Trump yesterday announced that the US is imposing a 10% tariff on another $300 billion worth of goods imported from China in his latest escalation of the trade war. While we’re awaiting details, the prevailing assumption is that most Apple products would be hit by this, with AAPL stock falling 2% on the news …
Wedbush says that if Apple chooses to absorb the tariffs, to leave US iPhone prices unchanged, then that would cut the company’s earnings per share by around 4%.
If, instead, it passes on the additional cost to consumers by increasing the cost of iPhones in the US, the firm estimates that would reduce demand by somewhere around 6-8M iPhones in the coming year.
President Trump’s tweets earlier today about a 10% tariff placed on the $300 billion of Chinese goods brought back a dark cloud over Cupertino.
We ultimately believe if fully absorbed this tariff would negatively impact FY20 EPS by roughly 4% and be a clear overhang on numbers. If Apple passes through the 10% tariff to consumers we could see a hit to iPhone demand by roughly 6 million to 8 million iPhones in the US based on our analysis over the next 12 months based on our overall unit forecast of 185 million iPhones globally for FY20.
After Cook & Co. have navigated significant noise and headwinds the last thing the bulls wanted to see today was this news from the Trump administration as Apple is clearly caught in the crossfires between DC and Beijing. The jury is still out on how this high stakes poker game plays out over the coming months although today the tariff news out of left field is a clear gut punch to Cupertino and throws a mini wrench in the iPhone demand story which will weigh on shares.
While many US companies are impacted by this latest trade tension, the “poster child” for the US/China UFC trade battle continues to be Apple in the eyes of the Street with fears running rampant that these latest tariffs could significantly increase the cost of iPhones globally and have a major negative impact on Street numbers across the board.

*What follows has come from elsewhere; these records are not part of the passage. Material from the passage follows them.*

-- ==== Sys2Proof/Machine/Recorder.lean ====
section
/-! DEFINITION. The Disturbance Recorder Engine (R296 to R319): binary values, triggers, instance states, rows and the record
store in MRAM. -/
namespace Sys2Proof.Machine

/-! ### Tables (R320): by 16384 × table + index -/

/-- The words of a recorder table entry: 0 instance, 1 trigger, 2 analogue select, 3 binary select. -/
def State.dreEnt (s : State) (t i : Nat) : List Nat := Tbl.get [] (16384 * t + i) s.dre.tab
/-- The state with a recorder table entry written. -/
def State.setDreEnt (s : State) (t i : Nat) (ws : List Nat) : State :=
  { s with dre := { s.dre with tab := Tbl.set [] (16384 * t + i) (maskWords (dreBits t) ws) s.dre.tab } }
/-- VALID of an instance. -/
def dvValid (w : List Nat) : Bool := wbit w 0 63
/-- LATTICE of an instance. -/
def dvLat (w : List Nat) : Nat := wbits w 0 62 61
/-- DECIM of an instance as a count. -/
def dvDecim (w : List Nat) : Nat := wbits w 0 60 57 + 1
/-- SLICE of an instance. -/
def dvSlice (w : List Nat) : Nat := wbits w 0 56 50
/-- RETRIG of an instance. -/
def dvRetrig (w : List Nat) : Bool := wbit w 0 49
/-- FULL_MODE of an instance: true stops. -/
def dvFullMode (w : List Nat) : Bool := wbit w 0 48
/-- ARM_INIT of an instance. -/
def dvArmInit (w : List Nat) : Bool := wbit w 0 47
/-- XGROUP of an instance. -/
def dvXgroup (w : List Nat) : Nat := wbits w 0 46 39
/-- XSEND of an instance. -/
def dvXsend (w : List Nat) : Bool := wbit w 0 38
/-- XRECV of an instance. -/
def dvXrecv (w : List Nat) : Bool := wbit w 0 37
/-- CFG_ID of an instance. -/
def dvCfgId (w : List Nat) : Nat := wbits w 0 31 0
/-- A_COUNT of an instance. -/
def dvACount (w : List Nat) : Nat := wbits w 1 51 39
/-- B_COUNT of an instance. -/
def dvBCount (w : List Nat) : Nat := wbits w 1 24 10
/-- PRE of an instance. -/
def dvPre (w : List Nat) : Nat := wbits w 2 63 40
/-- POST of an instance. -/
def dvPost (w : List Nat) : Nat := wbits w 2 39 16
/-- HOLDOFF of an instance in ms. -/
def dvHoldoff (w : List Nat) : Nat := wbits w 2 15 0
/-- First MRAM offset of an instance's area. -/
def dvBase (w : List Nat) : Nat := wbits w 3 63 48 * 0x10000
/-- SIZE of an instance in octets. -/
def dvSize (w : List Nat) : Nat := wbits w 3 47 32 * 0x10000
/-- LEN_MAX of an instance. -/
def dvLenMax (w : List Nat) : Nat := wbits w 4 63 40
/-- NBUF of an instance. -/
def dvNbuf (w : List Nat) : Nat := wbits w 4 39 28
/-- ROW_BYTES (R301). -/
def dvRowBytes (w : List Nat) : Nat :=
  8 * (1 + (dvACount w + 1) / 2 + (dvACount w + 15) / 16 + (dvBCount w + 63) / 64)
/-- The lattice channels of an instance's rows. -/
def State.dvChans (s : State) (w : List Nat) : List Nat :=
  (List.range (dvACount w)).map (fun j => wbits (s.dreEnt 2 (wbits w 1 63 52 + j)) 0 12 0)
/-- The binary operands of an instance's rows: space code and index. -/
def State.dvBins (s : State) (w : List Nat) : List (Nat × Nat) :=
  (List.range (dvBCount w)).map (fun j =>
    let e := s.dreEnt 3 (wbits w 1 38 25 + j)
    (wbits e 0 24 21, wbits e 0 16 0))
/-- The instances of a lattice while the engine runs. -/
def State.dreInsts (s : State) (l : Nat) : List (Nat × List Nat) :=
  if s.flag F.DRE_CTL_EN then s.dre.tab.filter (fun p => decide (p.1 < 64) && dvValid p.2 && dvLat p.2 == l) else []
/-- A recorder instance's state. -/
def State.recOf (s : State) (i : Nat) : RecInst := Tbl.get {} i s.dre.inst
/-- The state with a recorder instance changed. -/
def State.modRec (s : State) (i : Nat) (f : RecInst → RecInst) : State :=
  { s with dre := { s.dre with inst := Tbl.mod {} i f s.dre.inst } }
/-- Count one event of the recorder (R321). -/
def State.dreBump (s : State) (n : Nat) : State := s.bump (F.DRE_CNT_COUNT.nth n)
/-- EN of a trigger. -/
def dtEn (w : List Nat) : Bool := wbit w 0 63
/-- INST of a trigger. -/
def dtInst (w : List Nat) : Nat := wbits w 0 62 57
/-- TYPE of a trigger. -/
def dtType (w : List Nat) : Nat := wbits w 0 56 55
/-- MODE of a trigger. -/
def dtMode (w : List Nat) : Nat := wbits w 0 54 53
/-- LCHAN or QIDX of a trigger. -/
def dtIdx (w : List Nat) : Nat := wbits w 0 52 40
/-- The trigger entries of a lattice with their indices: enabled, their instance in use. -/
def State.dreTrigs (s : State) (l : Nat) : List (Nat × List Nat) :=
  ((s.dre.tab.filter (fun p => p.1 / 16384 == 1)).map (fun p => (p.1 % 16384, p.2))).filter
    (fun p => dtEn p.2 && dvValid (s.dreEnt 0 (dtInst p.2)) && dvLat (s.dreEnt 0 (dtInst p.2)) == l)

/-! ### Record store (R299 to R301, R315) -/

/-- A word of MRAM written; an error of the word goes. -/
def State.mramWr (s : State) (a v : Nat) : State :=
  { s.wr64 a v with hlt := { s.hlt with poisoned := s.hlt.poisoned.filter (fun p => p != a) } }
/-- Words written into MRAM from an address up. -/
def State.mramWrAll (s : State) (a : Nat) (ws : List Nat) : State :=
  ws.zipIdx.foldl (fun s p => s.mramWr (a + 8 * p.2) p.1) s
/-- The address of a directory entry (R300). -/
def dirAddr (w : List Nat) (k : Nat) : Nat := mramBase + dvBase w + k * 384
/-- The address of a row slot (R300). -/
def rowAddr (w : List Nat) (k j : Nat) : Nat :=
  mramBase + dvBase w + dvNbuf w * 384 + k * dvLenMax w * dvRowBytes w + j * dvRowBytes w
/-- DSTATE of a buffer. -/
def State.dirState (s : State) (w : List Nat) (k : Nat) : Nat := bits 63 62 (s.rd64 (dirAddr w k))
/-- RECNO of a buffer. -/
def State.dirRecno (s : State) (w : List Nat) (k : Nat) : Nat := bits 63 32 (s.rd64 (dirAddr w k + 8))
/-- SEQ after a change of a directory entry whose word 0 is `v`: the next even value, whatever stood there before (R193). -/
def nextSeq (v : Nat) : Nat := (v / 2 * 2 + 2) % 2 ^ 32
/-- DSTATE of a buffer changed, SEQ with it (R193, R315). -/
def State.dirTo (s : State) (w : List Nat) (k st : Nat) : State :=
  let w0 := s.rd64 (dirAddr w k)
  s.mramWr (dirAddr w k) (putBits 63 62 st (putBits 31 0 (nextSeq w0) w0))
/-- The GT64 of the first trigger of a buffer's record. -/
def State.dirTrig (s : State) (w : List Nat) (k : Nat) : Nat :=
  let a := dirAddr w k + 128
  s.rd64 (a + 8) % 65536 * 2 ^ 48 + s.rd64 a / 65536

/-- The directory entry of the open record (R315, R316): RECORDING, or COMMITTED with its marks. -/
def State.dirWrite (s : State) (i : Nat) (w : List Nat) (dst : Nat) (trunc abort : Bool) : State :=
  let x := s.recOf i
  let l := dvLat w
  let a := dirAddr w x.buf
  let seq := nextSeq (s.rd64 a)
  let xt := match x.trigs.head? with | some t => t.2 == 0xFFFE | none => false
  let hdr := [place 63 62 dst + place 61 61 (b2n x.preShort) + place 60 60 (b2n trunc) + place 59 59 (b2n abort)
      + place 58 58 (b2n xt) + place 57 53 x.trigs.length + seq,
    place 63 32 x.recNo + dvCfgId w, x.firstN, place 63 40 x.firstSlot + place 39 16 x.rows,
    place 63 40 x.preRows + place 39 36 (dvDecim w - 1) + place 35 33 (s.get (F.SLE_LAT_CFG_RATE.nth l))
      + place 32 20 (dvACount w) + place 19 5 (dvBCount w) + place 4 4 (s.get (F.SLE_LAT_CFG_F_NOM.nth l)),
    place 63 48 (dvRowBytes w / 8) + place 47 46 x.synchTrig + place 45 45 x.utcValid + place 44 37 x.utcOff,
    Time.gt64 (tOf (s.latRate l) x.firstN), if dst = 3 then s.gt64 else 0, 0, 0, 0, 0, 0, 0, 0, 0]
  let list := x.trigs.flatMap (fun t => [Time.gt96 t.1 % 2 ^ 64, Time.gt96 t.1 / 2 ^ 64 + place 47 32 t.2])
  s.mramWrAll a (hdr ++ list)

/-! ### Instance states (R310 to R314) -/

/-- One event of an instance to its slice and to slice 0 (R310, R338). -/
def State.recEvent (s : State) (i : Nat) (w : List Nat) (code param param2 : Nat) : State :=
  let s := s.event 0 code i param param2
  if dvSlice w = 0 then s else s.event (dvSlice w) code i param param2

/-- A new current buffer (R314): the lowest FREE one, else the oldest COMMITTED record's unless FULL_MODE stops, else none
and the instance is FULL. -/
def State.takeBuffer (s : State) (i : Nat) (w : List Nat) (st : Nat) : State :=
  let ks := List.range (dvNbuf w)
  let put := fun (s : State) (k : Nat) => (s.dirTo w k 1).modRec i (fun x => { x with state := st, buf := k, slot := 0, history := 0 })
  match ks.find? (fun k => s.dirState w k == 0) with
  | some k => put s k
  | none =>
    let old := (ks.filter (fun k => s.dirState w k == 3)).foldl (fun (a : Option Nat) k => match a with
      | some j => if s.dirRecno w k < s.dirRecno w j then some k else some j
      | none => some k) none
    match old, dvFullMode w with
    | some k, false => put ((s.dreBump 5).recEvent i w 0x000A (s.dirRecno w k) (s.dirTrig w k)) k
    | _, _ => s.modRec i (fun x => { x with state := 4 })

/-- RECORD_COMMIT (R310, R315): the final header, one event, a new buffer, HOLDOFF or ARMED. -/
def State.recCommit (s : State) (i : Nat) (w : List Nat) (trunc abort : Bool) : State :=
  let x := s.recOf i
  let tEnd := tOf (s.latRate (dvLat w)) (x.firstN + (x.rows - 1) * dvDecim w)
  let s := ((s.dirWrite i w 3 trunc abort).dreBump 2).recEvent i w 0x0007 x.recNo
    (match x.trigs.head? with | some t => Time.gt64 t.1 | none => 0)
  let s := s.modRec i (fun x => { x with tEnd := tEnd })
  if abort then s.modRec i (fun x => { x with state := 0 }) else s.takeBuffer i w (if dvHoldoff w = 0 then 1 else 3)

/-- The row of a trigger of an instant: the first at or after it, or for a cross-trigger the last at or before it (R306,
R309). -/
def trigRow (w : List Nat) (n source : Nat) : Nat :=
  let d := dvDecim w
  if source = 0xFFFE then n / d * d else (n + d - 1) / d * d

/-- A record opens at row r (R311). -/
def State.recOpen (s : State) (i : Nat) (w : List Nat) (r : Nat) (t : Time) (source : Nat) : State :=
  let x := s.recOf i
  let d := dvDecim w
  let since := if x.history != 0 && decide (r ≤ x.lastN) then min x.history ((x.lastN - r) / d + 1) else 0
  let before := x.history - since
  let pre := min (dvPre w) before
  let first := if since = 0 then r - pre * d else x.lastN + d - (since + pre) * d
  let len := max 1 (dvLenMax w)
  let s := s.modRec i (fun x => { x with
    state := 2, firstN := first, firstSlot := (x.slot + 2 * len - since - pre) % len, preRows := pre, rows := since + pre
    endN := r + dvPost w * d, preShort := decide (before < dvPre w), trigs := [(t, source)]
    synchTrig := s.get F.TBU_STATUS_SYNCH, utcValid := s.get F.TBU_STATUS_UTC_VALID, utcOff := s.get F.TBU_STATUS_UTC_OFFSET
    recNo := x.nextRec, nextRec := (x.nextRec + 1) % 2 ^ 32 })
  s.dirWrite i w 2 false false

/-- A record whose end row is written, or that has reached LEN_MAX rows, is committed (R310). -/
def State.recEnd (s : State) (i : Nat) (w : List Nat) : State :=
  let x := s.recOf i
  if x.state != 2 || x.rows == 0 then s
  else
    let last := x.firstN + (x.rows - 1) * dvDecim w
    if x.endN ≤ last then
      (s.modRec i (fun x => { x with rows := (x.endN - x.firstN) / dvDecim w + 1 })).recCommit i w false false
    else if dvLenMax w ≤ x.rows then s.recCommit i w true false
    else s

/-- The instant with the largest sample time at or before a time (R309). -/
def instantAt (rate : Nat) (t : Time) : Nat :=
  let k := t * rate / secUnits
  if tOf rate (k + 1) ≤ t then k + 1 else if tOf rate k ≤ t then k else k - 1

/-- Cross-triggers of a trigger that takes effect: to every other instance that receives and shares a group (R309). -/
def State.crossSend (s : State) (i : Nat) (w : List Nat) (t : Time) : State :=
  if !dvXsend w then s
  else
    let rcv := s.dre.tab.filter (fun p => decide (p.1 < 64) && p.1 != i && dvValid p.2 && dvXrecv p.2 && (dvXgroup p.2 &&& dvXgroup w) != 0)
    { s with dre := { s.dre with
      cross := s.dre.cross ++ rcv.map (fun p => (⟨p.1, instantAt (s.latRate (dvLat p.2)) t, t, 0xFFFE⟩ : Trig)) } }

/-- TRIGGER_TAKE_EFFECT (R310, R312, R313). Where no record takes the trigger the event's RECNO is that of the instance's newest
record (R338; DEDUCED, log 283). -/
def State.trigEffect (s : State) (g : Trig) : State :=
  let i := g.inst
  let w := s.dreEnt 0 i
  let x := s.recOf i
  if !dvValid w || x.state == 0 then s
  else
    let s := s.dreBump 1
    let s := if g.source = 0xFFFE then s else s.crossSend i w g.t
    let r := trigRow w g.n g.source
    match x.state with
    | 1 => s.recOpen i w r g.t g.source
    | 2 =>
      let s := if x.trigs.length < 16 then s.modRec i (fun x => { x with trigs := x.trigs ++ [(g.t, g.source)] })
        else s.dreBump 7
      let s := if dvRetrig w then s.modRec i (fun x => { x with endN := max x.endN (r + dvPost w * dvDecim w) }) else s
      s.dirWrite i w 2 false false
    | 3 => (s.dreBump 3).recEvent i w 0x0008 x.recNo (Time.gt64 g.t)
    | _ => (s.dreBump 4).recEvent i w 0x0009 x.recNo (Time.gt64 g.t)

/-- The order in which triggers of one CONFIRM are taken: time, entry index, manual, cross (R309). -/
def trigKey (g : Trig) : List Nat :=
  [g.t, if g.source = 0xFFFF then 1024 else if g.source = 0xFFFE then 1025 else g.source]
/-- A trigger placed by that order. -/
def insertTrig (g : Trig) : List Trig → List Trig
  | [] => [g]
  | h :: t => if lexLt (trigKey g) (trigKey h) then g :: h :: t else h :: insertTrig g t

/-- REC_ARM (R310): a current buffer, entries unprimed. -/
def State.recArmNow (s : State) (i : Nat) : State :=
  let w := s.dreEnt 0 i
  let un := fun (t : Tbl TrigSt) => t.map (fun p => if dtInst (s.dreEnt 1 p.1) = i then (p.1, { p.2 with primed := false }) else p)
  let s : State := { s with dre := { s.dre with
    trig := (un s.dre.trig).filter (fun p => p.2 != {}), saved := s.dre.saved.map (fun x => (x.1, x.2.1, (un x.2.2).filter (fun p => p.2 != {})))
    savedLvl := s.dre.savedLvl.map (fun x => (x.1, x.2.1, (un x.2.2).filter (fun p => p.2 != {}))) } }
  s.takeBuffer i w 1

/-- REC_DISARM (R310). -/
def State.recDisarmNow (s : State) (i : Nat) : State :=
  let w := s.dreEnt 0 i
  let x := s.recOf i
  match x.state with
  | 0 => s
  | 2 => s.recCommit i w false true
  | 4 => s.modRec i (fun x => { x with state := 0 })
  | _ => (s.dirTo w x.buf 0).modRec i (fun x => { x with state := 0 })

/-- A committed buffer released; an instance that is FULL takes it (R310, R316). -/
def State.recReleaseBuf (s : State) (i k : Nat) : State :=
  let w := s.dreEnt 0 i
  let s := s.dirTo w k 0
  if (s.recOf i).state = 4 then s.takeBuffer i w 1 else s

/-! ### Rows (R297, R298, R301, R302) -/

/-- A binary value of a row of N (R298). -/
def State.rowBin (s : State) (l n sp ix : Nat) : Bool :=
  let cf := s.slp.confirmed
  match sp with
  | 0 => Tbl.get false ix s.slp.i
  | 1 => s.relQ ix
  | 2 => Tbl.get false ix cf.m
  | 3 => (Tbl.get ({} : Timer) ix cf.t).q
  | 4 => (Tbl.get ({} : Counter) ix cf.c).q
  | 5 => (Tbl.get ({} : Edge) ix cf.e).b
  | 6 => (match s.guardLat ix with
    | some k => if k = l then (s.gAt l n).contains ix else (s.gConf k).contains ix
    | none => false)
  | 7 => s.flag F.TMC_MODULE_ID_SAFETY_EN && Tbl.get false ix s.slp.s
  | 8 => bit (ix % 64) (Tbl.get 0 (ix / 64) (s.fImage none 0))
  | 9 => if 2 ≤ ix ∧ ix ≤ 7 then false else bit ix (s.kImage { stamp := s.now })
  | _ => false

It was reported in June that Apple is considering moving 15-30% of its production out of China within the next three years. We described this report as ‘highly unlikely,’ and suggested that the true scale of these moves would be more modest. CEO Tim Cook himself said during the recent earnings call not to put much stock in such reports, and Wedbush believes that a more modest shift of 5-7% of iPhone production would be possible over the next 18 to 24 months.